Donwell Hector

Personal information
- Full name: Donwell Banister Hector
- Born: 31 October 1988 (age 37) Saint Vincent
- Batting: Right-handed
- Bowling: Right-arm off spin

Domestic team information
- 2007–2017: Windward Islands
- FC debut: 4 January 2008 Windward Islands v Barbados
- Last FC: 14 December 2017 Windward Islands v Jamaica
- LA debut: 16 October 2007 Windward Islands v Guyana
- Last LA: 16 October 2010 Windward Islands v Combined Campuses and College

Career statistics
| Competition | FC | LA | T20 |
| Matches | 26 | 6 | 3 |
| Runs scored | 760 | 86 | 17 |
| Batting average | 17.27 | 14.33 | 5.66 |
| 100s/50s | 0/3 | 0/0 | 0/0 |
| Top score | 99 | 37 | 11 |
| Catches/stumpings | 36/0 | 4/0 | 1/0 |
- Source: ESPNcricinfo, 5 August 2019

= Donwell Hector =

West Indian cricketer

Donwell Banister Hector (born 31 October 1988) is a Vincentian cricketer who has played for the Windward Islands in West Indian domestic cricket. He is a right-handed middle-order batsman.

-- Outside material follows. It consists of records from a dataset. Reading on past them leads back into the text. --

@[simp] theorem State.modEdg_pending (f : EdgeSt → EdgeSt) : (s.modEdg f).pending = s.pending := rfl
@[simp] theorem State.modEdg_objs (f : EdgeSt → EdgeSt) : (s.modEdg f).objs = s.objs := rfl
@[simp] theorem State.modEdg_saved (f : EdgeSt → EdgeSt) : (s.modEdg f).saved = s.saved := rfl
@[simp] theorem State.modEdg_commitWrites (f : EdgeSt → EdgeSt) : (s.modEdg f).commitWrites = s.commitWrites := rfl
@[simp] theorem State.modEdg_heldWrites (f : EdgeSt → EdgeSt) : (s.modEdg f).heldWrites = s.heldWrites := rfl
@[simp] theorem State.modEdg_modeWrites (f : EdgeSt → EdgeSt) : (s.modEdg f).modeWrites = s.modeWrites := rfl
@[simp] theorem State.modEdg_resetWrites (f : EdgeSt → EdgeSt) : (s.modEdg f).resetWrites = s.resetWrites := rfl
@[simp] theorem State.modEdg_logSeq (f : EdgeSt → EdgeSt) : (s.modEdg f).logSeq = s.logSeq := rfl
@[simp] theorem State.modEdg_logBuf (f : EdgeSt → EdgeSt) : (s.modEdg f).logBuf = s.logBuf := rfl
@[simp] theorem State.modEdg_logFlash (f : EdgeSt → EdgeSt) : (s.modEdg f).logFlash = s.logFlash := rfl
@[simp] theorem State.modEdg_lastLog (f : EdgeSt → EdgeSt) : (s.modEdg f).lastLog = s.lastLog := rfl
@[simp] theorem State.modEdg_tx (f : EdgeSt → EdgeSt) : (s.modEdg f).tx = s.tx := rfl
@[simp] theorem State.modEdg_free (f : EdgeSt → EdgeSt) : (s.modEdg f).free = s.free := rfl
@[simp] theorem State.modEdg_isl (f : EdgeSt → EdgeSt) : (s.modEdg f).isl = s.isl := rfl
@[simp] theorem State.modEdg_mod (f : EdgeSt → EdgeSt) : (s.modEdg f).mod = s.mod := rfl
@[simp] theorem State.modEdg_stg (f : EdgeSt → EdgeSt) : (s.modEdg f).stg = s.stg := rfl
@[simp] theorem State.modEdg_shr (f : EdgeSt → EdgeSt) : (s.modEdg f).shr = s.shr := rfl
@[simp] theorem State.modEdg_frt (f : EdgeSt → EdgeSt) : (s.modEdg f).frt = s.frt := rfl
@[simp] theorem State.modEdg_srv (f : EdgeSt → EdgeSt) : (s.modEdg f).srv = s.srv := rfl
@[simp] theorem State.modEdg_pie (f : EdgeSt → EdgeSt) : (s.modEdg f).pie = s.pie := rfl
@[simp] theorem State.modEdg_edg (f : EdgeSt → EdgeSt) : (s.modEdg f).edg = f s.edg := rfl
@[simp] theorem State.modEdg_gdv (f : EdgeSt → EdgeSt) : (s.modEdg f).gdv = s.gdv := rfl
@[simp] theorem State.modEdg_acq (f : EdgeSt → EdgeSt) : (s.modEdg f).acq = s.acq := rfl
@[simp] theorem State.modEdg_gal (f : EdgeSt → EdgeSt) : (s.modEdg f).gal = s.gal := rfl
@[simp] theorem State.modEdg_clk (f : EdgeSt → EdgeSt) : (s.modEdg f).clk = s.clk := rfl
@[simp] theorem State.modEdg_twn (f : EdgeSt → EdgeSt) : (s.modEdg f).twn = s.twn := rfl
@[simp] theorem State.modEdg_saf (f : EdgeSt → EdgeSt) : (s.modEdg f).saf = s.saf := rfl
@[simp] theorem State.modEdg_fio (f : EdgeSt → EdgeSt) : (s.modEdg f).fio = s.fio := rfl
@[simp] theorem State.modEdg_sup (f : EdgeSt → EdgeSt) : (s.modEdg f).sup = s.sup := rfl
@[simp] theorem State.modEdg_lgc (f : EdgeSt → EdgeSt) : (s.modEdg f).lgc = s.lgc := rfl
@[simp] theorem State.modEdg_net (f : EdgeSt → EdgeSt) : (s.modEdg f).net = s.net := rfl
@[simp] theorem State.modEdg_nvs (f : EdgeSt → EdgeSt) : (s.modEdg f).nvs = s.nvs := rfl

@[simp] theorem State.modGdv_pending (f : GateSt → GateSt) : (s.modGdv f).pending = s.pending := rfl
@[simp] theorem State.modGdv_objs (f : GateSt → GateSt) : (s.modGdv f).objs = s.objs := rfl
@[simp] theorem State.modGdv_saved (f : GateSt → GateSt) : (s.modGdv f).saved = s.saved := rfl
@[simp] theorem State.modGdv_commitWrites (f : GateSt → GateSt) : (s.modGdv f).commitWrites = s.commitWrites := rfl
@[simp] theorem State.modGdv_heldWrites (f : GateSt → GateSt) : (s.modGdv f).heldWrites = s.heldWrites := rfl
@[simp] theorem State.modGdv_modeWrites (f : GateSt → GateSt) : (s.modGdv f).modeWrites = s.modeWrites := rfl
@[simp] theorem State.modGdv_resetWrites (f : GateSt → GateSt) : (s.modGdv f).resetWrites = s.resetWrites := rfl
@[simp] theorem State.modGdv_logSeq (f : GateSt → GateSt) : (s.modGdv f).logSeq = s.logSeq := rfl
@[simp] theorem State.modGdv_logBuf (f : GateSt → GateSt) : (s.modGdv f).logBuf = s.logBuf := rfl
@[simp] theorem State.modGdv_logFlash (f : GateSt → GateSt) : (s.modGdv f).logFlash = s.logFlash := rfl
@[simp] theorem State.modGdv_lastLog (f : GateSt → GateSt) : (s.modGdv f).lastLog = s.lastLog := rfl
@[simp] theorem State.modGdv_tx (f : GateSt → GateSt) : (s.modGdv f).tx = s.tx := rfl
@[simp] theorem State.modGdv_free (f : GateSt → GateSt) : (s.modGdv f).free = s.free := rfl
@[simp] theorem State.modGdv_isl (f : GateSt → GateSt) : (s.modGdv f).isl = s.isl := rfl
@[simp] theorem State.modGdv_mod (f : GateSt → GateSt) : (s.modGdv f).mod = s.mod := rfl
@[simp] theorem State.modGdv_stg (f : GateSt → GateSt) : (s.modGdv f).stg = s.stg := rfl
@[simp] theorem State.modGdv_shr (f : GateSt → GateSt) : (s.modGdv f).shr = s.shr := rfl
@[simp] theorem State.modGdv_frt (f : GateSt → GateSt) : (s.modGdv f).frt = s.frt := rfl
@[simp] theorem State.modGdv_srv (f : GateSt → GateSt) : (s.modGdv f).srv = s.srv := rfl
@[simp] theorem State.modGdv_pie (f : GateSt → GateSt) : (s.modGdv f).pie = s.pie := rfl
@[simp] theorem State.modGdv_edg (f : GateSt → GateSt) : (s.modGdv f).edg = s.edg := rfl
@[simp] theorem State.modGdv_gdv (f : GateSt → GateSt) : (s.modGdv f).gdv = f s.gdv := rfl
@[simp] theorem State.modGdv_acq (f : GateSt → GateSt) : (s.modGdv f).acq = s.acq := rfl
@[simp] theorem State.modGdv_gal (f : GateSt → GateSt) : (s.modGdv f).gal = s.gal := rfl
@[simp] theorem State.modGdv_clk (f : GateSt → GateSt) : (s.modGdv f).clk = s.clk := rfl
@[simp] theorem State.modGdv_twn (f : GateSt → GateSt) : (s.modGdv f).twn = s.twn := rfl
@[simp] theorem State.modGdv_saf (f : GateSt → GateSt) : (s.modGdv f).saf = s.saf := rfl
@[simp] theorem State.modGdv_fio (f : GateSt → GateSt) : (s.modGdv f).fio = s.fio := rfl
@[simp] theorem State.modGdv_sup (f : GateSt → GateSt) : (s.modGdv f).sup = s.sup := rfl
@[simp] theorem State.modGdv_lgc (f : GateSt → GateSt) : (s.modGdv f).lgc = s.lgc := rfl
@[simp] theorem State.modGdv_net (f : GateSt → GateSt) : (s.modGdv f).net = s.net := rfl
@[simp] theorem State.modGdv_nvs (f : GateSt → GateSt) : (s.modGdv f).nvs = s.nvs := rfl
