-- ==== Sys2Proof/Laws/Frames.lean ====
section
/-!
SUPPORT. From a footprint to the list of parts that a frame names.
-/

namespace Sys2Proof.Machine

set_option Elab.async false

/-- The parts of a list as a footprint. -/
def maskOf (ps : List Part) : Nat := ps.foldl (fun m p => m ||| 1 <<< p.bit) 0

/-- Every part, in the order of the places. -/
def allParts : List Part := [
  .pending, .saved, .commitWrites, .heldWrites, .modeWrites, .resetWrites, .tx, .free, .log, .buffer, .safe, .fence, .obj .cia,
    .obj .mod, .obj .sup, .obj .nvs, .obj .tim, .obj .fio, .obj .twn, .obj .gfl, .obj .shr, .obj .frt, .obj .srv, .obj .pie,
    .obj .edg, .obj .gdv, .obj .acq, .obj .gal, .obj .lgc, .obj .net, .obj .saf, .obj .blk, .obj .other, .obj .ACQ_CAL_GAIN,
    .obj .ACQ_CAL_OFFSET, .obj .ACQ_CH_STATUS, .obj .ACQ_CH_VALUE, .obj .ACQ_DIAG_ERROR, .obj .ACQ_FC_DELAY, .obj .ACQ_FC_LATENCY,
    .obj .ACQ_FC_RATE, .obj .ACQ_FC_STATUS, .obj .ACQ_FC_UNSETTLED, .obj .ACQ_FC_VALUE, .obj .ACQ_OVERRANGE_COUNT,
    .obj .ACQ_SD_STATUS, .obj .ACQ_START_OVERLAP, .obj .ACQ_STATUS, .obj .ACQ_TRACK_DRIFT, .obj .CIA_ERROR_COUNT,
    .obj .CIA_ERROR_FIELD, .obj .CIA_ERROR_REGISTER, .obj .CVU_DROPPED, .obj .CVU_RESULT, .obj .CVU_STATUS, .obj .EDG_CH_CLIPPED,
    .obj .EDG_CH_GUARD_COUNT, .obj .EDG_CH_LATE, .obj .EDG_CH_REMOVED, .obj .EDG_CH_STATIC_CTRL, .obj .EDG_CH_STATUS,
    .obj .EDG_RAW_ENABLE, .obj .EDG_RAW_HIGH, .obj .EDG_RAW_LOW, .obj .EDG_SRC_ACTIVE, .obj .EDG_STATUS, .obj .EDG_TB_LATE,
    .obj .EDG_TB_NEXT_ZERO, .obj .EDG_TB_PERIOD, .obj .EDG_TRG_CFG, .obj .EDG_TRG_LATCH_SRC, .obj .EDG_TRG_LATCH_TIME,
    .obj .EDG_TRG_PERIODS, .obj .EDG_TRG_STATUS, .obj .FIO_CD_CURRENT, .obj .FIO_CD_IGNORED, .obj .FIO_CD_STATUS,
    .obj .FIO_DI_CURRENT, .obj .FIO_DI_STATUS, .obj .FIO_DO_CURRENT, .obj .FIO_DO_STATUS, .obj .FIO_FORCE, .obj .FIO_MAX_LATENESS,
    .obj .FIO_STATUS, .obj .FRT_COAST_COUNT, .obj .FRT_DELTA_P_COAST, .obj .FRT_IN_PLL_F, .obj .FRT_LAST_GAP, .obj .FRT_LAST_JUMP,
    .obj .FRT_LAST_PEAK, .obj .FRT_LAST_RIDE, .obj .FRT_LINK_ENERGY, .obj .FRT_RIDE_COUNT, .obj .FRT_STATUS, .obj .GAL_CONFIG,
    .obj .GAL_DATAGRAMS, .obj .GAL_DEPTH, .obj .GAL_DROPPED, .obj .GAL_MARK_COUNT, .obj .GAL_MARK_FRAC, .obj .GAL_MARK_K,
    .obj .GAL_MARK_TIME, .obj .GAL_RECORDS, .obj .GAL_STATUS, .obj .GAL_WIRE_RATE, .obj .GDV_BS_FORECAST, .obj .GDV_BS_REFRESHES,
    .obj .GDV_CH_STATUS, .obj .GDV_DESAT_COUNT, .obj .GDV_DIAG_RESULT, .obj .GDV_PORT_ACK_MISSING, .obj .GDV_PORT_FAULTS,
    .obj .GDV_PORT_LAST_CODE, .obj .GDV_PORT_STATUS, .obj .GDV_RAIL_V, .obj .GDV_SAFE_PATTERN, .obj .GDV_STATUS, .obj .GFL_CONFIG,
    .obj .GFL_E, .obj .GFL_EFF_KC, .obj .GFL_EFF_NOTCH_F, .obj .GFL_EFF_RV, .obj .GFL_EFF_XV, .obj .GFL_FREQ, .obj .GFL_F_RES,
    .obj .GFL_P_MEAS, .obj .GFL_P_MECH, .obj .GFL_Q_MEAS, .obj .GFL_STATUS, .obj .GFL_THETA, .obj .GFL_V_NEG, .obj .GFL_V_ZERO,
    .obj .GFL_ZETA, .obj .LGC_CYCLE_COUNT, .obj .LGC_LOAD, .obj .LGC_LT, .obj .LGC_MAX_BUSY, .obj .LGC_OVERRUN_COUNT,
    .obj .LGC_OVERRUN_RUN, .obj .LGC_PERIOD_IN_FORCE, .obj .LGC_PROG_CHECK, .obj .LGC_PROG_ID, .obj .LGC_RETAIN_LAG,
    .obj .LGC_STAGED_ID, .obj .LGC_STATUS, .obj .LGC_STN_DROPS, .obj .LGC_STN_ID, .obj .LGC_STN_LAST_RX, .obj .LGC_STN_STATE,
    .obj .LGC_WCET_BUSY, .obj .MOD_FW_IMAGE, .obj .MOD_FW_VERSION, .obj .MOD_LOCKOUT_CAUSE, .obj .MOD_STAGE_SAFE_CAUSE,
    .obj .MOD_STATUS, .obj .MOD_TRANSITION_COUNT, .obj .NET_ABORTS, .obj .NET_CAN_STATE, .obj .NET_DUP_DISCARDED,
    .obj .NET_LAST_ABORT, .obj .NET_LATE_TX, .obj .NET_OWNER, .obj .NET_SESSIONS, .obj .NET_STATUS, .obj .NET_WRITES_LOST,
    .obj .NVS_DEFERRED, .obj .NVS_ECC_CORRECTED, .obj .NVS_HOLD_C, .obj .NVS_HOLD_V, .obj .NVS_IMAGE_STATE, .obj .NVS_LOG_DROPPED,
    .obj .NVS_STATUS, .obj .PIE_CONFIG, .obj .PIE_ECC_CORRECTED, .obj .PIE_GRAPH_CHECK, .obj .PIE_GRAPH_ID,
    .obj .PIE_INSTANCE_COUNT, .obj .PIE_LAST_COMMIT, .obj .PIE_LOAD, .obj .PIE_MAX_CRIT, .obj .PIE_MAX_TOTAL,
    .obj .PIE_OFFPLAN_COUNT, .obj .PIE_OVERRUN_COUNT, .obj .PIE_OVERRUN_RUN, .obj .PIE_POST_OVERRUN_COUNT, .obj .PIE_STATUS,
    .obj .PIE_WCET_CRIT, .obj .PIE_WCET_TOTAL, .obj .SAF_ABSENCE, .obj .SAF_CONN_LAST_AGE, .obj .SAF_CONN_REJECTED,
    .obj .SAF_CONN_STATUS, .obj .SAF_SOC_OPERATIONS, .obj .SAF_SOC_SINCE_PROOF, .obj .SAF_SOC_STATUS, .obj .SAF_SSD_VALUE,
    .obj .SAF_STATUS, .obj .SAF_UNKNOWN_ID, .obj .SHR_ANCHOR_COUNT, .obj .SHR_ANCHOR_LATE, .obj .SHR_DELTA_F,
    .obj .SHR_DELTA_F_REST, .obj .SHR_DELTA_THETA, .obj .SHR_DELTA_V, .obj .SHR_DELTA_V_REST, .obj .SHR_F_MEAN, .obj .SHR_LINE_F,
    .obj .SHR_LINE_V, .obj .SHR_STATUS, .obj .SHR_V_MEAN, .obj .SRV_CAN_RES, .obj .SRV_CAN_SCORE, .obj .SRV_COHERENCE,
    .obj .SRV_CONFIG, .obj .SRV_DFN_AD, .obj .SRV_DKC_AD, .obj .SRV_DR_AD, .obj .SRV_DX_AD, .obj .SRV_F_PEAK, .obj .SRV_F_UPPER,
    .obj .SRV_N_EST, .obj .SRV_N_PARALLEL, .obj .SRV_ROUND_COUNT, .obj .SRV_STATUS, .obj .SRV_Z1_R, .obj .SRV_Z1_X,
    .obj .SRV_ZETA_PEAK, .obj .SRV_ZETA_SWING, .obj .SRV_Z_ANGLE, .obj .SRV_Z_MAG, .obj .SUP_INTERRUPTIONS,
    .obj .SUP_LAST_INTERRUPTION, .obj .SUP_RAIL, .obj .SUP_STATUS, .obj .THM_BROKEN, .obj .THM_PEAK, .obj .THM_SHUTDOWN_SENSOR,
    .obj .THM_STATUS, .obj .THM_TEMP, .obj .THM_THROTTLE_STEP, .obj .TIM_BOOT_COUNT, .obj .TIM_NTA_DISCARDED, .obj .TIM_NTA_GM_ID,
    .obj .TIM_NTA_PATH_DELAY, .obj .TIM_NTA_STEPS_REMOVED, .obj .TIM_PLL_LOSSES, .obj .TIM_REF_DEV, .obj .TIM_STATUS,
    .obj .TIM_TC_CORRECTED, .obj .TWN_GRID_PHASE, .obj .TWN_LAST_INTERRUPTION, .obj .TWN_LINK_ERRORS, .obj .TWN_LINK_LATENCY,
    .obj .TWN_MISMATCHES, .obj .TWN_PARTNER_FW, .obj .TWN_PARTNER_SERIAL, .obj .TWN_STATUS, .obj .TWN_TAKEOVERS, .obj .BASE_STATUS,
    .obj .BASE_OFFSET, .obj .BASE_RATE, .obj .BASE_HOLDOVER, .isl .mt, .isl .started, .isl .broadcast, .isl .dev, .isl .fenced,
    .isl .joints, .isl .held, .isl .lately, .isl .implausible, .isl .refused, .isl .pulseEnable, .isl .pulseLost,
    .isl .contactorEnable, .isl .contactorLapsed, .isl .houseFencedAt, .mod .mode, .mod .order, .mod .lockoutCause,
    .mod .lockoutPending, .mod .stopPending, .mod .enteredAt, .mod .cfgLoaded, .mod .calDone, .mod .holdupDone, .mod .restoreDone,
    .mod .diagQueue, .mod .cfgValid, .mod .powered, .mod .resetAsserted, .mod .imageStarted, .mod .charged, .mod .loadsStarted,
    .mod .link, .mod .thermalLatch, .mod .lastGfiCause, .stg .st, .stg .cause, .stg .diagPassed, .stg .diagDeferred,
    .stg .diagSince, .stg .heldStart, .stg .toArmed, .stg .toRun, .stg .toOff, .stg .lastLimit, .stg .graphOk, .stg .sinceEntry,
    .stg .pulsesEnd, .shr .line, .shr .far, .shr .claim, .shr .closeAt, .shr .closeTimeout, .shr .tieAt, .shr .closedDead,
    .shr .closed, .shr .pull, .shr .syncFrom, .shr .syncTimeout, .shr .okSince, .shr .dwell, .shr .deadSince, .shr .lostLogged,
    .shr .rampFrom, .shr .rampTime, .shr .rampLast, .shr .ramping, .shr .glideW, .shr .glideV, .shr .joining, .shr .winStart,
    .shr .winSum, .shr .winCount, .shr .winBad, .shr .suspended, .shr .anchor, .frt .riding, .frt .clearAt, .frt .clearBefore,
    .frt .budget, .frt .budgetAt, .frt .budgetUsed, .frt .peak, .frt .failed, .frt .decay, .frt .coasting, .frt .coastFrom,
    .frt .lowest, .frt .lowSince, .frt .shed, .frt .release, .frt .powerLimit, .frt .powerRef, .frt .lost, .frt .lostAt,
    .frt .confirmed, .frt .blocked, .frt .ramp, .frt .notified, .frt .pllF, .frt .pllPhase, .frt .pllAt, .frt .hold,
    .frt .holdExpired, .frt .crossings, .frt .pulsed, .frt .dev, .frt .devSince, .frt .inPast, .frt .aboveSince, .frt .vdc,
    .frt .speedDue, .srv .active, .srv .startedAt, .srv .runSince, .srv .chip, .srv .cfg, .srv .dRad, .srv .dXad, .srv .dKc,
    .srv .dFn, .srv .glideR, .srv .glideX, .srv .undo, .srv .holdVi, .srv .holdNotch, .srv .holdKc, .srv .zetaPk, .srv .zetaA,
    .srv .above, .srv .warned, .srv .acted, .srv .scores, .srv .prevIL, .srv .prevVc, .srv .prevIo, .srv .prevU, .srv .prevVdc,
    .srv .worst, .srv .due, .srv .actedAt, .srv .record, .pie .law, .pie .blocks, .pie .work, .pie .post, .pie .k, .pie .t0,
    .pie .graph, .pie .tally, .pie .overrunRun, .pie .postRun, .pie .postDone, .pie .provisional, .pie .duties, .pie .sent,
    .pie .out, .pie .ran, .pie .tripped, .pie .selftest, .pie .selftestDue, .pie .bistAt, .pie .rv, .pie .xv, .pie .xvn,
    .pie .fClamp, .pie .eClamp, .pie .negClamp, .pie .nClamp, .pie .restClamp, .pie .before, .pie .envLogged, .edg .loadedAt,
    .edg .tb, .edg .ch, .edg .sets, .edg .grp, .edg .active, .edg .pinKnown, .edg .raw, .edg .rawHigh, .edg .rawLow, .edg .calFault,
    .edg .heartbeats, .edg .beatAt, .edg .recalAt, .edg .added, .gdv .uvlo, .gdv .uvloAt, .gdv .pattern, .gdv .noHolder,
    .gdv .heartbeat, .gdv .drv, .gdv .port, .acq .timer, .acq .adc, .acq .chain, .acq .sdFault, .acq .selfCal, .acq .diag,
    .acq .cmpOwned, .acq .cmpLevel, .gal .ring, .gal .missing, .gal .changed, .gal .cond, .gal .prev, .gal .prevAt, .gal .seen,
    .gal .armed, .gal .ready, .gal .holdoff, .gal .datagram, .gal .openedAt, .gal .seq, .gal .dropped, .gal .busyTo, .gal .readK,
    .clk .refOk, .clk .badAt, .clk .switchedAt, .clk .countedAt, .clk .monitoredAt, .clk .active, .clk .pllOn, .clk .pll, .clk .onB,
    .clk .netLocked, .clk .netLostAt, .clk .base, .twn .mode, .twn .primary, .twn .link, .twn .lanes, .twn .partner, .twn .formed,
    .twn .lock, .twn .phase, .twn .lockFrom, .twn .conflict, .twn .mismatch, .twn .active, .twn .request, .twn .auto, .twn .held,
    .twn .claimIn, .twn .claimSince, .twn .grant, .twn .grantLost, .twn .armed, .twn .xfail, .twn .xfailAt, .twn .partnerFenced,
    .twn .selfFenced, .twn .arb, .twn .digests, .twn .diffs, .twn .holdoff, .twn .handover, .twn .winTarget, .twn .view, .saf .soc,
    .saf .ssd, .saf .conn, .saf .pending, .saf .coverSeen, .saf .coverDemand, .saf .demanded, .saf .latched, .saf .halted,
    .saf .removed, .saf .tieFailed, .saf .resetAt, .saf .marchAt, .fio .di, .fio .out, .fio .drv, .fio .f24Bad, .fio .force,
    .sup .highAt, .sup .intAt, .sup .bridge, .sup .shed, .sup .backAt, .sup .gdLimited, .sup .sensorAt, .sup .lastRound,
    .sup .sensor, .sup .stepAt, .lgc .running, .lgc .valid, .lgc .verified, .lgc .program, .lgc .staged, .lgc .staging, .lgc .image,
    .lgc .bank, .lgc .lastBank, .lgc .marked, .lgc .kept, .lgc .lag, .lgc .nextAt, .lgc .lastAt, .lgc .busyUntil, .lgc .busy,
    .lgc .exchanging, .lgc .skipped, .lgc .tc, .lgc .stretch, .lgc .exchange, .lgc .resetRetain, .lgc .host, .lgc .station,
    .lgc .level, .lgc .starting, .lgc .peek, .lgc .loads, .net .ownerAt, .net .sessions, .net .rights, .net .challenges,
    .net .invalid, .net .blocked, .net .can, .net .heard, .net .syncs, .net .tpdoAt, .net .tpdoLast, .net .rpdoWait, .net .link,
    .net .bypass, .net .macs, .net .spiReply, .net .spiSeq, .net .spiLast, .net .spiPartial, .net .restore, .nvs .cvu,
    .nvs .waiting, .nvs .running, .nvs .deferred, .nvs .stopped, .nvs .gen, .nvs .lost, .nvs .retired, .nvs .version,
    .nvs .running_, .nvs .package, .nvs .writing, .nvs .readSeq, .nvs .sector, .nvs .page, .nvs .pageAt, .nvs .eraseAt,
    .nvs .retryAt, .nvs .reported]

Hector made his senior debut for the Windwards in October 2007, playing a limited-overs game against Guyana during the 2007–08 KFC Cup. His first-class debut came a few months later, in January 2008, against Barbados in the 2007–08 Carib Beer Cup. Later in 2008, Hector was selected for the Saint Vincent and Grenadines national team in two matches in the Stanford 20/20 tournament, which held full Twenty20 status. He had little success, scoring six runs against Sint Maarten and a golden duck against Trinidad and Tobago. During the 2008–09 Regional Four Day Competition, Hector scored 393 runs from eight matches, ranking him fourth for runs among his teammates (behind Rawl Lewis, Darren Sammy, and Andre Fletcher). His season included three half-centuries – 99 against Trinidad and Tobago, 79 not out against Guyana, and 67 against the Leeward Islands. However, his form tapered off in later seasons.